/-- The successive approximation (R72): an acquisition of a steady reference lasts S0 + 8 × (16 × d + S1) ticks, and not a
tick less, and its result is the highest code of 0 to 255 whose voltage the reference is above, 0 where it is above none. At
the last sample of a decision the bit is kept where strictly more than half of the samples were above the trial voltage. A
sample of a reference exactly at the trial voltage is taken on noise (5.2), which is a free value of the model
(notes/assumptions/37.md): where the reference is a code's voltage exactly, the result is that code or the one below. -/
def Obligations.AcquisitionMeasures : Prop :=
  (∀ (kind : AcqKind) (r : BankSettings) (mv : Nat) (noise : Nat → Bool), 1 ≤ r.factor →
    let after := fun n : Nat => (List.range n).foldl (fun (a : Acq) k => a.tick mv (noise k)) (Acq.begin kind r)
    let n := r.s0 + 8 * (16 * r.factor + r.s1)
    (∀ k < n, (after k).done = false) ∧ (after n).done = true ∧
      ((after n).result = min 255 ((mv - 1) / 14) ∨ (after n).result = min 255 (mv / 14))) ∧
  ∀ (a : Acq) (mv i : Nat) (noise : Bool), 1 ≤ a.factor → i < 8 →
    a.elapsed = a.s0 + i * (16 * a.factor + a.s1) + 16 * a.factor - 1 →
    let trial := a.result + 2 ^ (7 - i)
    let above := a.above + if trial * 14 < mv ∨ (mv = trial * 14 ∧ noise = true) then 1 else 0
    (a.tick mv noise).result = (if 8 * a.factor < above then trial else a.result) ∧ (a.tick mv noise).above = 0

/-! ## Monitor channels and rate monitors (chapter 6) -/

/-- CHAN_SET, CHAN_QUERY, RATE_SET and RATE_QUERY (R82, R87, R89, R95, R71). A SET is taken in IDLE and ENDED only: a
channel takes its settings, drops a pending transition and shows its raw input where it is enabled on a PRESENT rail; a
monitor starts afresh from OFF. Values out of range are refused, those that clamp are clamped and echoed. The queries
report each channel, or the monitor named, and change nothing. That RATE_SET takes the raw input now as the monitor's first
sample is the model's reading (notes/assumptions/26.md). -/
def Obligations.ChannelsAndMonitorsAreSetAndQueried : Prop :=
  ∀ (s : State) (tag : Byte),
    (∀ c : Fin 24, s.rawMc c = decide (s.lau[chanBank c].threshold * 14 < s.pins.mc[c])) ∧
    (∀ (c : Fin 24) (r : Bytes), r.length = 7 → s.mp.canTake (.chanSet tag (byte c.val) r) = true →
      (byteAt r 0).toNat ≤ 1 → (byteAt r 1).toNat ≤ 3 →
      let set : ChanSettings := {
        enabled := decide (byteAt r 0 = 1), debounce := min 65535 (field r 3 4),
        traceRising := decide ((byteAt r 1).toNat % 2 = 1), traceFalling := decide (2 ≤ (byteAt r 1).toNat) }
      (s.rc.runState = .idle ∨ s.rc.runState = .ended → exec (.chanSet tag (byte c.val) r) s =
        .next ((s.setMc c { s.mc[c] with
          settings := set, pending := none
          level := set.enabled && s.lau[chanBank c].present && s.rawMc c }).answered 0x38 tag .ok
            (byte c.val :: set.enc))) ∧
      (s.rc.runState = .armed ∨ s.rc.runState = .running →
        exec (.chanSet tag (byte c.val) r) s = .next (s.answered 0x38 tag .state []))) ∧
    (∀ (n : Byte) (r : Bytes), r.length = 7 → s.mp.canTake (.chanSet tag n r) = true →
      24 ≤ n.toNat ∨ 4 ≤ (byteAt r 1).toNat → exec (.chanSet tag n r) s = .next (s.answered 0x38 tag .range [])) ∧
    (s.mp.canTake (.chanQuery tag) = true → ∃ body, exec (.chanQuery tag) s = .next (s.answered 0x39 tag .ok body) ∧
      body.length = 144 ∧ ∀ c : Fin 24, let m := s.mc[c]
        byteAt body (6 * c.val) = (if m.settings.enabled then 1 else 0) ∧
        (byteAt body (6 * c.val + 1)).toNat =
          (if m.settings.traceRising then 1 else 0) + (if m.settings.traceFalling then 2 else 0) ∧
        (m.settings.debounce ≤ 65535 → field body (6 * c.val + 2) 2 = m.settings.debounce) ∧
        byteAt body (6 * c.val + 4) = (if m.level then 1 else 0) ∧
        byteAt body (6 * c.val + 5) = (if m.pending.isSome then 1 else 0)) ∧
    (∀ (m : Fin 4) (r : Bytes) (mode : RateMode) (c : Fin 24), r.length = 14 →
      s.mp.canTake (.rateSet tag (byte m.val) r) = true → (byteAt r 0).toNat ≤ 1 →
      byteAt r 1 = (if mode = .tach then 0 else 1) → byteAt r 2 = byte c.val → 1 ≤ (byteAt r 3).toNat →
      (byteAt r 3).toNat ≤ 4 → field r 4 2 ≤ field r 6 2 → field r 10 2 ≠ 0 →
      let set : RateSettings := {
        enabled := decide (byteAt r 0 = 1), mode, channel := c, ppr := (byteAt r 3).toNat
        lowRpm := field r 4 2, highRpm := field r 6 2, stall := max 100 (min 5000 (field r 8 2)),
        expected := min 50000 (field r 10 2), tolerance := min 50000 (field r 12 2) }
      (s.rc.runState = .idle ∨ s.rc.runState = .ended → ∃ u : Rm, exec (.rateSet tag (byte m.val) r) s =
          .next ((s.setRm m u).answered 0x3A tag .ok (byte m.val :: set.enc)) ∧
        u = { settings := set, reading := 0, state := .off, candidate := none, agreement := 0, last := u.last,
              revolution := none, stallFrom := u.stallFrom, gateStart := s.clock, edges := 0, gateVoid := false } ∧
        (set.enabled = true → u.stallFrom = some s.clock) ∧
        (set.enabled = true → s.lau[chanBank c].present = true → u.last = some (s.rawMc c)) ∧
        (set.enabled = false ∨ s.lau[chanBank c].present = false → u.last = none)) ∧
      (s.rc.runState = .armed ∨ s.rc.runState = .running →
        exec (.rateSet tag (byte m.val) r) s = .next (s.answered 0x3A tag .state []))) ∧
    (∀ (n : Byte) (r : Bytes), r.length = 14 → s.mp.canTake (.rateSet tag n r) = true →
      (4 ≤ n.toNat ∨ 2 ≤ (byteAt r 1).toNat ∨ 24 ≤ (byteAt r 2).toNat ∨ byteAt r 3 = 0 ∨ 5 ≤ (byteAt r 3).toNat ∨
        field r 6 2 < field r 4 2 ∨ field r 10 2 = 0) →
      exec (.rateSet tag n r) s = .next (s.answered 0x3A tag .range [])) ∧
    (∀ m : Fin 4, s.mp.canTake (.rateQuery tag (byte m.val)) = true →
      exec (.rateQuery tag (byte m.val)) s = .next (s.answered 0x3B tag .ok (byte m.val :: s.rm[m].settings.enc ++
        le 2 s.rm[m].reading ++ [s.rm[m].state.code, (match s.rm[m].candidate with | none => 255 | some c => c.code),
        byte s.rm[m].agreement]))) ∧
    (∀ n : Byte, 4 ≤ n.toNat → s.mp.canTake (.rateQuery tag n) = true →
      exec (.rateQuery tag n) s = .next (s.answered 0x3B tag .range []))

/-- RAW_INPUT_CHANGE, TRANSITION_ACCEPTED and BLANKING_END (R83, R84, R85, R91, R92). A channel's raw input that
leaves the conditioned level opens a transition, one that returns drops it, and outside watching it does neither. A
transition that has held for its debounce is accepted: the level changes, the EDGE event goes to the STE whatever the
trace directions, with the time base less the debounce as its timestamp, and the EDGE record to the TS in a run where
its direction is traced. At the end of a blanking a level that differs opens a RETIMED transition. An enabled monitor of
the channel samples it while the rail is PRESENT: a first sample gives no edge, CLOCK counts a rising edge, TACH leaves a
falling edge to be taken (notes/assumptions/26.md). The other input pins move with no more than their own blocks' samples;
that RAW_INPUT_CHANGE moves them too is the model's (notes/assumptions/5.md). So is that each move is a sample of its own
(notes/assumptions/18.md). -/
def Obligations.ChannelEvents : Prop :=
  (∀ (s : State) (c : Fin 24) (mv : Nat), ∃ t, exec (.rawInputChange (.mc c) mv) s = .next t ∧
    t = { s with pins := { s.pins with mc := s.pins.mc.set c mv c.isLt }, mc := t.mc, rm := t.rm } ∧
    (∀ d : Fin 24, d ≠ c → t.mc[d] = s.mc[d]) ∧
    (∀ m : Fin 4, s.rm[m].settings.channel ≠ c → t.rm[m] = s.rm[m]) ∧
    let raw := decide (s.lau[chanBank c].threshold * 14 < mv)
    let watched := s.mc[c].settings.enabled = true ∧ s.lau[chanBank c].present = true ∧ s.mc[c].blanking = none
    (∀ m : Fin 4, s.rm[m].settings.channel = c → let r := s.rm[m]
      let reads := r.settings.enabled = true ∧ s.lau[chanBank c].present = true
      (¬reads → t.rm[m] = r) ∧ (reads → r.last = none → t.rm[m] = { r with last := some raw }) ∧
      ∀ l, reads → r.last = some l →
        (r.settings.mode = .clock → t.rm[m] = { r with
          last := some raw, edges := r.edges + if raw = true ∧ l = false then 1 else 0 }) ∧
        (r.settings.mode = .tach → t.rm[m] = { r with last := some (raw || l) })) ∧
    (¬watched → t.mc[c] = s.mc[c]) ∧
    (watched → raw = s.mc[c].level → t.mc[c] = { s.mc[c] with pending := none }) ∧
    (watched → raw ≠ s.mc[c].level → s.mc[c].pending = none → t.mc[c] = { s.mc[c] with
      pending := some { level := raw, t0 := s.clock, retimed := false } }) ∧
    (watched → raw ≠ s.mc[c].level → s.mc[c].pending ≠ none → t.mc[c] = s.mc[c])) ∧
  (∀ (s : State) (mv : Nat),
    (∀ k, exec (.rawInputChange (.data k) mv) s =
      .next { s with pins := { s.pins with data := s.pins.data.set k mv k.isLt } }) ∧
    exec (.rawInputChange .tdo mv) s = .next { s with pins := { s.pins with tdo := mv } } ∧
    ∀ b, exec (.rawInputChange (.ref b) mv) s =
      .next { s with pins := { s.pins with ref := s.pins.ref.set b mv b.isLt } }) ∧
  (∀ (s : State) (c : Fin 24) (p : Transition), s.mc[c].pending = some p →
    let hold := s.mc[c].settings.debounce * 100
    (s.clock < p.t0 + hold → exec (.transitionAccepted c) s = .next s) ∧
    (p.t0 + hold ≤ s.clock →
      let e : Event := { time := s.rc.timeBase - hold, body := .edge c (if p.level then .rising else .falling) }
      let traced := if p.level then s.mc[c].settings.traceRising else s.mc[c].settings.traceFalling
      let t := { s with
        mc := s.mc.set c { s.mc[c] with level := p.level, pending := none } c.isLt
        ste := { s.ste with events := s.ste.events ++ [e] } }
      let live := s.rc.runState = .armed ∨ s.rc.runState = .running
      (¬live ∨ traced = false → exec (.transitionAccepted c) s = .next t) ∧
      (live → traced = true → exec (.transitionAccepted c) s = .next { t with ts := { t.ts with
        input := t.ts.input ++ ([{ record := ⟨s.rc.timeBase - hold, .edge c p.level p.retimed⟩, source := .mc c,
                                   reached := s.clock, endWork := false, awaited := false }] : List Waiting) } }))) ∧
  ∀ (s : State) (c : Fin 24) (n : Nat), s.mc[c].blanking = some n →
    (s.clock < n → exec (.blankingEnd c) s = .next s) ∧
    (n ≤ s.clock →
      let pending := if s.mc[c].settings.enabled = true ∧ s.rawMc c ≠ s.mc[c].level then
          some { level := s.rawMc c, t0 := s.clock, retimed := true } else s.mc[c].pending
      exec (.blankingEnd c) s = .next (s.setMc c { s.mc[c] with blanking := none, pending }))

++++++++

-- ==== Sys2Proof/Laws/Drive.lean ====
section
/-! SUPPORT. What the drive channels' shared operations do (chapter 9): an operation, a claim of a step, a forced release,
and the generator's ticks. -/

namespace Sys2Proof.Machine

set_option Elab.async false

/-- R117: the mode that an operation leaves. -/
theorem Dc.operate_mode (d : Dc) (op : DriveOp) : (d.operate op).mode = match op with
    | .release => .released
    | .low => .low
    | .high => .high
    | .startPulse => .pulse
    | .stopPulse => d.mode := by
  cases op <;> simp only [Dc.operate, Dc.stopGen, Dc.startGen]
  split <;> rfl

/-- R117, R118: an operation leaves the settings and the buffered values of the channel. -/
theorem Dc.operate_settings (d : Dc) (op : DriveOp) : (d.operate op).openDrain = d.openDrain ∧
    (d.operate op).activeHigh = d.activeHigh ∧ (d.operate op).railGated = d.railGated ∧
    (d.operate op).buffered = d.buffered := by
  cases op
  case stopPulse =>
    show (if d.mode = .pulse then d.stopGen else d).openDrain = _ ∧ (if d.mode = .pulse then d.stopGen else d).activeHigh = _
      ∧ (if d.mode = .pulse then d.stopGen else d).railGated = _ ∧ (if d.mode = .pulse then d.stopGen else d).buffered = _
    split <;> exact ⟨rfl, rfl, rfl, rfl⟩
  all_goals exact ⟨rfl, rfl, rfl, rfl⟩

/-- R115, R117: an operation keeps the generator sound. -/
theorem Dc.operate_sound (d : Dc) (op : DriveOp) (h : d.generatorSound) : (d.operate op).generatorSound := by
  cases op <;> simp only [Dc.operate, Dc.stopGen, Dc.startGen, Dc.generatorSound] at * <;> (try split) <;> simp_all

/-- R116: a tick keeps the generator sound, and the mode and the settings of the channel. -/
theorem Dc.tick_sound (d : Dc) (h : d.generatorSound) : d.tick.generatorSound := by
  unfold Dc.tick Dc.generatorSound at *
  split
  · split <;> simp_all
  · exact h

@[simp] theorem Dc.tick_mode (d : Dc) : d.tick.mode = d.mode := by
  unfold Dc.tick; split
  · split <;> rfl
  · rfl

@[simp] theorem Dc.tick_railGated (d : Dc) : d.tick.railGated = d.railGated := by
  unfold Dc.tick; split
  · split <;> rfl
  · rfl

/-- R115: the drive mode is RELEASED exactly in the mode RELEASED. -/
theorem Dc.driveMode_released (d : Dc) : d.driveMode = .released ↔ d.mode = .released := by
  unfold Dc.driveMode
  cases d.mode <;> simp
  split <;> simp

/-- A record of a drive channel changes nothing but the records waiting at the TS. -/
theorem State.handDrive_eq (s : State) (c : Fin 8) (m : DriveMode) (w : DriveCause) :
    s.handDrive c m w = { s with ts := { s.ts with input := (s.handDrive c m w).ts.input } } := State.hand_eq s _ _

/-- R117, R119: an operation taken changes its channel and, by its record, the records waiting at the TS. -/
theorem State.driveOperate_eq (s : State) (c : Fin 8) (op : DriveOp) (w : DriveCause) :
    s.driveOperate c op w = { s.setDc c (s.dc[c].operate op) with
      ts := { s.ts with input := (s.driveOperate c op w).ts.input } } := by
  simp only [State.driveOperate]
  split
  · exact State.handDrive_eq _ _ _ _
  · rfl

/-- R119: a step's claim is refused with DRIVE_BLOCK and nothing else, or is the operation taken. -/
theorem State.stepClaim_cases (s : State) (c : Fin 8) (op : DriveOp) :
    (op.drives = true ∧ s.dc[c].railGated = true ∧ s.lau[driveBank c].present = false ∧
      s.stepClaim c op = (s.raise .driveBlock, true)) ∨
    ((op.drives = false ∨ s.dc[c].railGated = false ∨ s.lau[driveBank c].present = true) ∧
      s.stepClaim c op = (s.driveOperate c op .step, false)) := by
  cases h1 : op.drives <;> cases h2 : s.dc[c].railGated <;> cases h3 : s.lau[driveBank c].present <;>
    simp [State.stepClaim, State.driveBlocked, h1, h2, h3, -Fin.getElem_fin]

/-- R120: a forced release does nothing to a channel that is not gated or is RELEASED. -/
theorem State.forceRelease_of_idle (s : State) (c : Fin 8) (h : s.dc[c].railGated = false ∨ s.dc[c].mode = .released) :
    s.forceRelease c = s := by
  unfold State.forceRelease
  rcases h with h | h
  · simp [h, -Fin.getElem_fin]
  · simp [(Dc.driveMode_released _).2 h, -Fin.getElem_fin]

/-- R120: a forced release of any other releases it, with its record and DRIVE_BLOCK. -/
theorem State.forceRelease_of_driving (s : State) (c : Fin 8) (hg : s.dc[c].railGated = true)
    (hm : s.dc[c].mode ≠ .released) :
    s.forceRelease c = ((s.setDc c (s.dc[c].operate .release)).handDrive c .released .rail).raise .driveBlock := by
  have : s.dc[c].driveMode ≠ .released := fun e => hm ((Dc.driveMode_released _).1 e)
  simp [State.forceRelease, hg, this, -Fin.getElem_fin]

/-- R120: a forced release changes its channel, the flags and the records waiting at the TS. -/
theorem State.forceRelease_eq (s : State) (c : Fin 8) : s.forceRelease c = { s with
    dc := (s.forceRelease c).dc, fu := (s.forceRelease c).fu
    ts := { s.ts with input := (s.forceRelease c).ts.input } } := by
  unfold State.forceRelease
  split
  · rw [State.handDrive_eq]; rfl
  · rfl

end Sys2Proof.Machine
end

++++++++

[What to work on]:
Every line in the data above that includes the word "move" should be copied.

[Final answer]:
falling edge to be taken (notes/assumptions/26.md). The other input pins move with no more than their own blocks' samples;
that RAW_INPUT_CHANGE moves them too is the model's (notes/assumptions/5.md). So is that each move is a sample of its own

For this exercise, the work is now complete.